[Stored items]
▬▬▬▬▬▬▬▬▬▬

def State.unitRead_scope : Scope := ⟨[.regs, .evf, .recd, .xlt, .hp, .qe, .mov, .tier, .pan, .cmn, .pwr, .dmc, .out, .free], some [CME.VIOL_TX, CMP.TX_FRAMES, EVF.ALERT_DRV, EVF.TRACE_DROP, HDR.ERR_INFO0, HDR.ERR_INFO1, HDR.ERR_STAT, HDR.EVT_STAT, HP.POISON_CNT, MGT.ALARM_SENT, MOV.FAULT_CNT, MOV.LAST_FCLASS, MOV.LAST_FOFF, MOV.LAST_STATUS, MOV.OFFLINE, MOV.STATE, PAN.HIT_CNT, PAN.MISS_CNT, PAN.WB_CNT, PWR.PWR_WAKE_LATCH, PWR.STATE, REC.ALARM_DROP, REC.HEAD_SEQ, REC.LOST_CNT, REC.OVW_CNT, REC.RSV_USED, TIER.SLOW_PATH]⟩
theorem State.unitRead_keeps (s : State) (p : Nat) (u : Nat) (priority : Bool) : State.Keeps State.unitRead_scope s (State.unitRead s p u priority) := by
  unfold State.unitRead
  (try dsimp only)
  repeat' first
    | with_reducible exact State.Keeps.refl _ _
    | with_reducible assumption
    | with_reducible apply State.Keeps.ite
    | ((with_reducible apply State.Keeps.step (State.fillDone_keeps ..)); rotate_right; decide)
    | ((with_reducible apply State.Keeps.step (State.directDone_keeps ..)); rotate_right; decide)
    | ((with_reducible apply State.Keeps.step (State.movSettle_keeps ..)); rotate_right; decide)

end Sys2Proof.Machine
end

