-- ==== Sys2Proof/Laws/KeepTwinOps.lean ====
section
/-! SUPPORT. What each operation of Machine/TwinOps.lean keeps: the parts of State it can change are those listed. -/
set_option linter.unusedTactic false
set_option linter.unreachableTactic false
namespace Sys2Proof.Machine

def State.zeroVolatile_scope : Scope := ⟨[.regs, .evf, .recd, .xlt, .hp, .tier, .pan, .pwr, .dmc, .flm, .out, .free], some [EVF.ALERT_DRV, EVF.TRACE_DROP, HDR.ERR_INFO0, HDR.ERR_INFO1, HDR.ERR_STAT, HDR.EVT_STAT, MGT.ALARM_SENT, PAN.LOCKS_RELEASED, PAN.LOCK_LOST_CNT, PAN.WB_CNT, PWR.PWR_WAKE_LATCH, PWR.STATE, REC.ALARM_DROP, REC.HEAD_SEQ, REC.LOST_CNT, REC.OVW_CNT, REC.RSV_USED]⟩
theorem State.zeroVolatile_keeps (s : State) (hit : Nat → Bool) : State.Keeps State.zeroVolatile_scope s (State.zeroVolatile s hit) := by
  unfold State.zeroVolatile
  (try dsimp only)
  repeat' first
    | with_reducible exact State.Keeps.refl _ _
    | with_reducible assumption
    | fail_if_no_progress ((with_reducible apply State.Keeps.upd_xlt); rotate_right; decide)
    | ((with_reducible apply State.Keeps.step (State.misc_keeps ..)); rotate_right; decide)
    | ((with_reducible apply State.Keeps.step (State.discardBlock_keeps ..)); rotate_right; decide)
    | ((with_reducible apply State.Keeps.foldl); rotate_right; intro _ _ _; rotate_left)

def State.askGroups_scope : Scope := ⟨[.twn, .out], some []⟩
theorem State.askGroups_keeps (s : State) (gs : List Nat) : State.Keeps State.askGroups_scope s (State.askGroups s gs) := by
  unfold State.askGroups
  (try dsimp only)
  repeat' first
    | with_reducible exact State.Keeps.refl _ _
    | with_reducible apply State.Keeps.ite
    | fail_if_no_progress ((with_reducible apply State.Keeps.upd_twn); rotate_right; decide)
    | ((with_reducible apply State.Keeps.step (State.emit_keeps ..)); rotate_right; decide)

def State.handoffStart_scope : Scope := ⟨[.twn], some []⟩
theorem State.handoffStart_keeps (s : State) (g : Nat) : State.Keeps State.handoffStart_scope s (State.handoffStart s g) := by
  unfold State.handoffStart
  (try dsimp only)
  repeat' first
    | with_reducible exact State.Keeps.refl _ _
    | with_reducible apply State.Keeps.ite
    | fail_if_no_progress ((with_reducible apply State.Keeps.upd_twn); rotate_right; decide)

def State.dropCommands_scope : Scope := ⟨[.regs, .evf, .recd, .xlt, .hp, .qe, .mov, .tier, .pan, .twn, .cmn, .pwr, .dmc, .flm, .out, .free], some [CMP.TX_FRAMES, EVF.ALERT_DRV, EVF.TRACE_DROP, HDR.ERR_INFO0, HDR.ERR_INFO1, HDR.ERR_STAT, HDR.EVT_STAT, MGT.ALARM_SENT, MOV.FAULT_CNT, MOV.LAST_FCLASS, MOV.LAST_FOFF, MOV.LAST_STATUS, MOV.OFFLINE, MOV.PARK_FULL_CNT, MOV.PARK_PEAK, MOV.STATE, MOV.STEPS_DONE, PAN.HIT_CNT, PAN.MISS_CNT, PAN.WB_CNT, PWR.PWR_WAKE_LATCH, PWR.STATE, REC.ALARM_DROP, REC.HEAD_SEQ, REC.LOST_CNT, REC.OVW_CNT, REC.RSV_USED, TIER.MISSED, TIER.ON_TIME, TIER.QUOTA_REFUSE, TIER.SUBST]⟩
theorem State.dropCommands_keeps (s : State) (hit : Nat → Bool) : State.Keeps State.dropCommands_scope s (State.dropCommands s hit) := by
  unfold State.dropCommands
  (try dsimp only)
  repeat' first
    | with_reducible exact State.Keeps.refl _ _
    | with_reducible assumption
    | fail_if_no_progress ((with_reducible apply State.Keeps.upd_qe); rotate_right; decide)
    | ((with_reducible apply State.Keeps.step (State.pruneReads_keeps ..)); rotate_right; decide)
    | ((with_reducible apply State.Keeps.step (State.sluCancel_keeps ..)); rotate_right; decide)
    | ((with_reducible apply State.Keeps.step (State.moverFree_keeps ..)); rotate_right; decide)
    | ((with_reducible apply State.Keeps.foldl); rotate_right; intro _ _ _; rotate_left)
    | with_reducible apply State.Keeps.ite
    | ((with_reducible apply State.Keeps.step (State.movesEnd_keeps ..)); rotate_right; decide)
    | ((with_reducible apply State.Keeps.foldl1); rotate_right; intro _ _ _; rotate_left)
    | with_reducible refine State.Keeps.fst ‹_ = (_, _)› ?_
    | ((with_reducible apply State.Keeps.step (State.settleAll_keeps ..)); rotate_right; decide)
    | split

▬▬▬▬▬▬▬▬▬▬

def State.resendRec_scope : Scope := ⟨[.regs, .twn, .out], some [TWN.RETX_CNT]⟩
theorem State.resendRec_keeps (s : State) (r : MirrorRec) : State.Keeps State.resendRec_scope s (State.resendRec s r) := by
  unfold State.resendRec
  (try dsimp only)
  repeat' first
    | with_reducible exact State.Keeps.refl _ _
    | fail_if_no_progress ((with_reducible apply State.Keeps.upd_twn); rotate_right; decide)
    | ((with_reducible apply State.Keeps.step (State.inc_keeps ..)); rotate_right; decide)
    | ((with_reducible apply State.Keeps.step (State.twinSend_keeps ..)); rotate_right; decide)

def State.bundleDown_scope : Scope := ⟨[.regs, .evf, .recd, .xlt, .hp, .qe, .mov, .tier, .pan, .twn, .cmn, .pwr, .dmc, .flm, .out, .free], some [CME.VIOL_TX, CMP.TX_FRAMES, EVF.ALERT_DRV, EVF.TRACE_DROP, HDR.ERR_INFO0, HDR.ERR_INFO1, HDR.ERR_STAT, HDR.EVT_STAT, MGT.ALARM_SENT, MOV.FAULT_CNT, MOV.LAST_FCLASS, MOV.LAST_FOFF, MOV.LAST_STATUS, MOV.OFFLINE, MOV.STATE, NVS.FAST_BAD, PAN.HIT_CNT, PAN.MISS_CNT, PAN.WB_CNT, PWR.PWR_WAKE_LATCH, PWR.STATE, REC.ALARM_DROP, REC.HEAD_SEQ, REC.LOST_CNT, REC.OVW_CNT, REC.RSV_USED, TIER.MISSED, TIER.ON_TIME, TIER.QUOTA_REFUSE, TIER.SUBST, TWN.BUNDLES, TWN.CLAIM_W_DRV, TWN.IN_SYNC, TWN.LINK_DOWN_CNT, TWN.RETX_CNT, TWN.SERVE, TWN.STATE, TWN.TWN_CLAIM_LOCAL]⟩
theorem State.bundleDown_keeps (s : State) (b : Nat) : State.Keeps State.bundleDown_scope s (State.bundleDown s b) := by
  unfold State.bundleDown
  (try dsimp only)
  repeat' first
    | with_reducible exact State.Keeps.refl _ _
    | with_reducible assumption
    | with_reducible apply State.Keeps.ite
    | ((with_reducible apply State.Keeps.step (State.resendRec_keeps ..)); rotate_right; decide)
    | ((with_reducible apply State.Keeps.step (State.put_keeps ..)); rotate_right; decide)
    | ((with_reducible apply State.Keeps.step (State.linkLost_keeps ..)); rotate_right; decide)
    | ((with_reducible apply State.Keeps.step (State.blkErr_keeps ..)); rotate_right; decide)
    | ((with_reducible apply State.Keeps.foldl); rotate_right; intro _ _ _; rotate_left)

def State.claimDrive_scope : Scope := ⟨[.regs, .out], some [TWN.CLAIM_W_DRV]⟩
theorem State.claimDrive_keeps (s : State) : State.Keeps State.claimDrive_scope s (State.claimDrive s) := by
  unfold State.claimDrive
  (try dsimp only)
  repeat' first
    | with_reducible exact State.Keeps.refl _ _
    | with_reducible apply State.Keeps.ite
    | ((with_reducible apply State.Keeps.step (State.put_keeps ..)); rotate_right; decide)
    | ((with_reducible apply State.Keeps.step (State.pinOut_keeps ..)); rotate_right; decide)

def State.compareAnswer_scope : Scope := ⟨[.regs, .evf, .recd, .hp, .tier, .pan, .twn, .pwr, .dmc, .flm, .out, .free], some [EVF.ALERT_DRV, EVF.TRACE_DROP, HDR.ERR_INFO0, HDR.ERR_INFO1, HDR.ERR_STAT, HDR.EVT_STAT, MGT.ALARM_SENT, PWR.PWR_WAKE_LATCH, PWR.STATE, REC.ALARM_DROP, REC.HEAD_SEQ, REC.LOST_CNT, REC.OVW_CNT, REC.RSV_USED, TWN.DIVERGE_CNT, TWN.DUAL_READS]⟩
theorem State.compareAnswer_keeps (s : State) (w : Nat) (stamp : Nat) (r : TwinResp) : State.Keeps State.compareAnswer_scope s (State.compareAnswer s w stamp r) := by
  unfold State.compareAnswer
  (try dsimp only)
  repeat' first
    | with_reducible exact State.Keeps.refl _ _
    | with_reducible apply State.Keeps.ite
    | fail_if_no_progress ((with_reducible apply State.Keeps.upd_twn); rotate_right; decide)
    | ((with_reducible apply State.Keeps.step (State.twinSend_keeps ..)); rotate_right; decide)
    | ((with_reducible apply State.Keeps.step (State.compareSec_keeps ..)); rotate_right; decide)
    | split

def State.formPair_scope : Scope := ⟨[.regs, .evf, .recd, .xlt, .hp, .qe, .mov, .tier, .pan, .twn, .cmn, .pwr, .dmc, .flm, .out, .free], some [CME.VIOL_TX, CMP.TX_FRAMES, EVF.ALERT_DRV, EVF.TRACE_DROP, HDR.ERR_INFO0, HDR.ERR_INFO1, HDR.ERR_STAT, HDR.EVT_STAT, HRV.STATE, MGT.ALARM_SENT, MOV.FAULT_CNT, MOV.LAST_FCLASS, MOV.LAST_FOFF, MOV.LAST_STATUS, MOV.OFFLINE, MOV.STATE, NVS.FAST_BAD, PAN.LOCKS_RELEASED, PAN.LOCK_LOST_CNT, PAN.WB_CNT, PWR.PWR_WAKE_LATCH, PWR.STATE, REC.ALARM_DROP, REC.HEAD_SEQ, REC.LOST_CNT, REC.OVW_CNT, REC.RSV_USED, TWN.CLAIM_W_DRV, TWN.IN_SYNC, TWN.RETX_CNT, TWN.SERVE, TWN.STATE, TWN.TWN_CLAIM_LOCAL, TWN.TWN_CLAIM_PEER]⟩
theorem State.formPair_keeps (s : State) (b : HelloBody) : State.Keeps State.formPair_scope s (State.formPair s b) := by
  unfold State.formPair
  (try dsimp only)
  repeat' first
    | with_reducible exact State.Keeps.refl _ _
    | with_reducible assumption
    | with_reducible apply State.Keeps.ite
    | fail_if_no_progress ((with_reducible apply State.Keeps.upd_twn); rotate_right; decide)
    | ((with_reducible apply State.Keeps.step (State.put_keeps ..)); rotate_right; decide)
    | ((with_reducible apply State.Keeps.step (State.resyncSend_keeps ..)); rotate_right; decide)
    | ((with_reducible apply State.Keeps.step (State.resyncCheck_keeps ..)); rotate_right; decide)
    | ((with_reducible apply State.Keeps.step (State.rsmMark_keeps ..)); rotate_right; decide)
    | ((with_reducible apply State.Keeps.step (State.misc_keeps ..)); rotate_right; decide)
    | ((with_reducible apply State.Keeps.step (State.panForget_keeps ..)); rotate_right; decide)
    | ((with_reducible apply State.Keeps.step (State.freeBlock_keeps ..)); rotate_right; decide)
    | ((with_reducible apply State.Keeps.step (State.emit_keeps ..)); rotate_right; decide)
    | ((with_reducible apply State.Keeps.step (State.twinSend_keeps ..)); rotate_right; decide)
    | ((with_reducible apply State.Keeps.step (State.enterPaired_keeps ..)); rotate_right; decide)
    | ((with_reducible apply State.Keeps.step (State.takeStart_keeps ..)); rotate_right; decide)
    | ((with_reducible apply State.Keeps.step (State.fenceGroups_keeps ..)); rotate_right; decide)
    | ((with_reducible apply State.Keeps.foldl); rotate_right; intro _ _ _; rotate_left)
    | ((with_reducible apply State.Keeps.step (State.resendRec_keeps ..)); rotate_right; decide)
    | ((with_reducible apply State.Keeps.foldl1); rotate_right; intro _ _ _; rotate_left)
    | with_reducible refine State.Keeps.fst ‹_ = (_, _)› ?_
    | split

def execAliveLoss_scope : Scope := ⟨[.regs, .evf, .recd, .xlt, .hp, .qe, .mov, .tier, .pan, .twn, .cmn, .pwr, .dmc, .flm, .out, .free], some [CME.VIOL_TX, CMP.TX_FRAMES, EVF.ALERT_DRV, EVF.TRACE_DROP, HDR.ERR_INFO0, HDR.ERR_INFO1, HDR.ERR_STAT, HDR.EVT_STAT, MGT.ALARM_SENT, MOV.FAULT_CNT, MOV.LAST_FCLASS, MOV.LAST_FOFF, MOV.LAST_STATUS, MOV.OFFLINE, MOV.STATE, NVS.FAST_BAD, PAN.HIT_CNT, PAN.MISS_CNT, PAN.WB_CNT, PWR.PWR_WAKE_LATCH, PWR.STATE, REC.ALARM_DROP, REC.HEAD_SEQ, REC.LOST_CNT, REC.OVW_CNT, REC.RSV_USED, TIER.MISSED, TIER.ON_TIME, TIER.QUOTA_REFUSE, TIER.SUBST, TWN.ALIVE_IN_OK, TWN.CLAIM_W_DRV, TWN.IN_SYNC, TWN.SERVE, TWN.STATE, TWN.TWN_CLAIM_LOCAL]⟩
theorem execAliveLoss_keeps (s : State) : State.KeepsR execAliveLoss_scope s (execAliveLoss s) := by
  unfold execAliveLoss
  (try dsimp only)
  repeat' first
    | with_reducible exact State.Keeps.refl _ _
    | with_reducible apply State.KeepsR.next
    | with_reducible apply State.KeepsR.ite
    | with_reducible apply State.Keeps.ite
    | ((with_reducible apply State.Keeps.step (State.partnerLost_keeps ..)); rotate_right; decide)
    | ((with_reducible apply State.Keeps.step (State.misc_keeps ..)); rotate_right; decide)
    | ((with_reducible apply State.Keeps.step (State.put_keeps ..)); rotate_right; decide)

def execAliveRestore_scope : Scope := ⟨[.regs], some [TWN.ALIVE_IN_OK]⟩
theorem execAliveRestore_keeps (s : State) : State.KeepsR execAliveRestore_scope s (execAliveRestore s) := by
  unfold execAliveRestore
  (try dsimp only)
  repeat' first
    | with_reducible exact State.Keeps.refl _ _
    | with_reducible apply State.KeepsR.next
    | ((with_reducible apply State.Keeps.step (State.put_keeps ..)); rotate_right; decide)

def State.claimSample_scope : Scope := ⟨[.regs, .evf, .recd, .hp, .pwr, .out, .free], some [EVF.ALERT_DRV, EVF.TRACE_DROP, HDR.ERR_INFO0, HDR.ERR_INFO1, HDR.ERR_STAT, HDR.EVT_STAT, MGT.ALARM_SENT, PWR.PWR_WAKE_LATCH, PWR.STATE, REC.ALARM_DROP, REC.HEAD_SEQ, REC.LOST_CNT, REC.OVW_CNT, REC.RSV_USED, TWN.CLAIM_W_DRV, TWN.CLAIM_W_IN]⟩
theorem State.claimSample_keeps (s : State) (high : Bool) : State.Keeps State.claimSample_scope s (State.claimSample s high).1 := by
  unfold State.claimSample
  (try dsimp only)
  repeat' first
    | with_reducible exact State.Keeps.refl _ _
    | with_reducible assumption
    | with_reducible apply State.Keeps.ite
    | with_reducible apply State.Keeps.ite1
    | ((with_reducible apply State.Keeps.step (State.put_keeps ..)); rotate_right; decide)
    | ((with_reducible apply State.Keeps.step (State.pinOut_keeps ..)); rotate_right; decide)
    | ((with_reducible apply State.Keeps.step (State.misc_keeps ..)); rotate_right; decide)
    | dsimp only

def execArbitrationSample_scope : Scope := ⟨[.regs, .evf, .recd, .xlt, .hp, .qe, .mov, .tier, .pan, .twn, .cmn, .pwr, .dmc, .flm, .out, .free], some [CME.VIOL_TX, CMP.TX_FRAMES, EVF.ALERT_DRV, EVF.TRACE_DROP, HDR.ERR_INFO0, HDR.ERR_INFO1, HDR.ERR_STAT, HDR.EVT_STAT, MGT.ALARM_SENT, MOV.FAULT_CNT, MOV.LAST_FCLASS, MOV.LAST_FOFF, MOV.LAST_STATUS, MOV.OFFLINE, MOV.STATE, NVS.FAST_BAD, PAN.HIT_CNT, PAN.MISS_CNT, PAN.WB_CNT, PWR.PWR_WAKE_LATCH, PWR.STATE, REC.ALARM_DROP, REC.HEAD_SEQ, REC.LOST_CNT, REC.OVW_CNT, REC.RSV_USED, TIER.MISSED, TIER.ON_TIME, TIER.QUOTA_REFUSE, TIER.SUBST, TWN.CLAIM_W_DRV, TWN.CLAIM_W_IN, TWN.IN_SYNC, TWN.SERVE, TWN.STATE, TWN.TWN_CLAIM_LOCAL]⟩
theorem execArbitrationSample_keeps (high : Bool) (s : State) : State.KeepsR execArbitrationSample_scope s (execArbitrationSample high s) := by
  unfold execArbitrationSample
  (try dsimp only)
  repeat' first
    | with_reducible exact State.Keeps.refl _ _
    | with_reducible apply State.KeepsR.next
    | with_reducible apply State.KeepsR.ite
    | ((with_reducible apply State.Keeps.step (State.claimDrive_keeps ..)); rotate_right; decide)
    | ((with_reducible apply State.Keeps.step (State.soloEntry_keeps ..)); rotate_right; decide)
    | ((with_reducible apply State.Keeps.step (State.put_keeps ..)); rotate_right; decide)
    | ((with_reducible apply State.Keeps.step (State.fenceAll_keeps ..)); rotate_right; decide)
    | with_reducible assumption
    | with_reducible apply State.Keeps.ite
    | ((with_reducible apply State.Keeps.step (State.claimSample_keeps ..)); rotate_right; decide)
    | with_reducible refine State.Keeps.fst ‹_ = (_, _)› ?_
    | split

▬▬▬▬▬▬▬▬▬▬

Please copy, exactly and with nothing else, the lines above beginning at the line that has "(State.partnerLost_keeps ..)); rotate_right; decide)" and ending with the line that has "theorem execAliveRestore_keeps (s".

**TASK SOLUTION:**
    | ((with_reducible apply State.Keeps.step (State.partnerLost_keeps ..)); rotate_right; decide)
    | ((with_reducible apply State.Keeps.step (State.misc_keeps ..)); rotate_right; decide)
    | ((with_reducible apply State.Keeps.step (State.put_keeps ..)); rotate_right; decide)

def execAliveRestore_scope : Scope := ⟨[.regs], some [TWN.ALIVE_IN_OK]⟩
theorem execAliveRestore_keeps (s : State) : State.KeepsR execAliveRestore_scope s (execAliveRestore s) := by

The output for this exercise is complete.